Directions: Work through the data below and give the number of lines holding the word "preRequest", without any other text.

Segment Start: Data shown

/-- A state in which every deck has stopped and every pier is powered down. -/
def poweredDown (s : State) : State :=
  { s with
    decks := kmodify Deck.reset (fun d => d) (fun _ x => { x with stopped := true, walks := [] }) (List.range 16) s.decks
    piers := s.piers.map (fun e => (e.1, { e.2 with poweredDown := true, tlb := [] }))
    cores := s.cores.map (fun e => (e.1, { e.2 with utlb := [] })) }

/-- With no unit left on a context, the module powers down. -/
theorem execThermalStop_idle {deck : Nat} {temp : BitVec 16} {s : State} (hs : s.broken = none) (hd : deck < 16) (ht : 840 ≤ temp.toInt)
    (hi : s.ctxs.all (fun c => !c.2.busy) = true) :
    execThermalStop deck temp s = .next (poweredDown (s.setDeck deck { s.deck deck with junction := temp })) := by
  unfold execThermalStop
  rw [if_neg (by omega)]
  extract_lets _ s1 busy new s2
  have hb : busy = false := by
    refine List.any_eq_false.2 fun c hc => ?_
    simp [(by simpa using List.all_eq_true.1 hi c hc : c.2.busy = false)]
  have h2 : s2 = _ := foldl_setDeck (fun d => d) (List.range 16) s1 (fun _ x => { x with stopped := true, walks := [] })
  rw [if_neg (by omega), if_neg (by rw [hb]; decide), h2]
  exact State.done_of hs

theorem poweredDown_stopped (s : State) {d : Nat} (hd : d < 16) : ((poweredDown s).deck d).stopped = true := by
  rw [State.deck, poweredDown, kget_kmodify_of_mem Deck.reset (fun _ _ h => h) List.nodup_range (List.mem_range.2 hd)]

theorem poweredDown_unpowered (s : State) {p : Nat} (hp : p < 12800) : (poweredDown s).unpowered p = true := by
  rw [State.unpowered, poweredDown_stopped s (deckOfPier_lt hp), Bool.or_true]

theorem poweredDown_piers (s : State) : ∀ e ∈ (poweredDown s).piers, e.2.poweredDown = true ∧ e.2.tlb = [] := by
  intro e he
  obtain ⟨x, -, rfl⟩ := List.mem_map.1 he
  exact ⟨rfl, rfl⟩

/-- With units on contexts, the first step of a stop asks for every virtual device to be pre-empted. -/
theorem execThermalStop_busy {deck : Nat} {temp : BitVec 16} {s : State} (hs : s.broken = none) (hd : deck < 16) (ht : 840 ≤ temp.toInt)
    (hb : s.ctxs.any (fun c => c.2.busy && c.2.role != .firmware) = true) (hp : s.preempts = []) : ∃ t,
      execThermalStop deck temp s = .next t ∧ t.preempts = s.vdevs.map (fun v => preRequest s none (.vd v.1)) := by
  unfold execThermalStop
  rw [if_neg (by omega)]
  extract_lets _ s1 busy new
  rw [if_neg (by omega), if_pos (show busy = true from hb)]
  refine ⟨_, State.done_of hs, ?_⟩
  show s.preempts ++ (s.vdevs.map (fun v => preRequest s none (.vd v.1))).filter (fun q => !s.preempts.contains q) = _
  simp [hp]

/-! ### Scrubbing (R388 to R390) -/

theorem execScrubPass_clean {u : ScrubUnit} {s : State} (hu : unitExists u = true) : execScrubPass u .clean s = .next s := by
  simp [execScrubPass, hu]

section
variable {c o : Nat} {s : State}

theorem execScrubPass_corrected (hs : s.broken = none) (hu : unitExists (.spad c o) = true) (hp : .spad c o ∉ s.poison) :
    execScrubPass (.spad c o) .corrected s = .next (s.countEvent (c / 8) 15 1) := by
  simp only [execScrubPass, hu]
  rw [if_neg (by simp), if_neg (by simpa using hp)]
  exact State.done_of hs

Segment End: Data shown

Output below: 2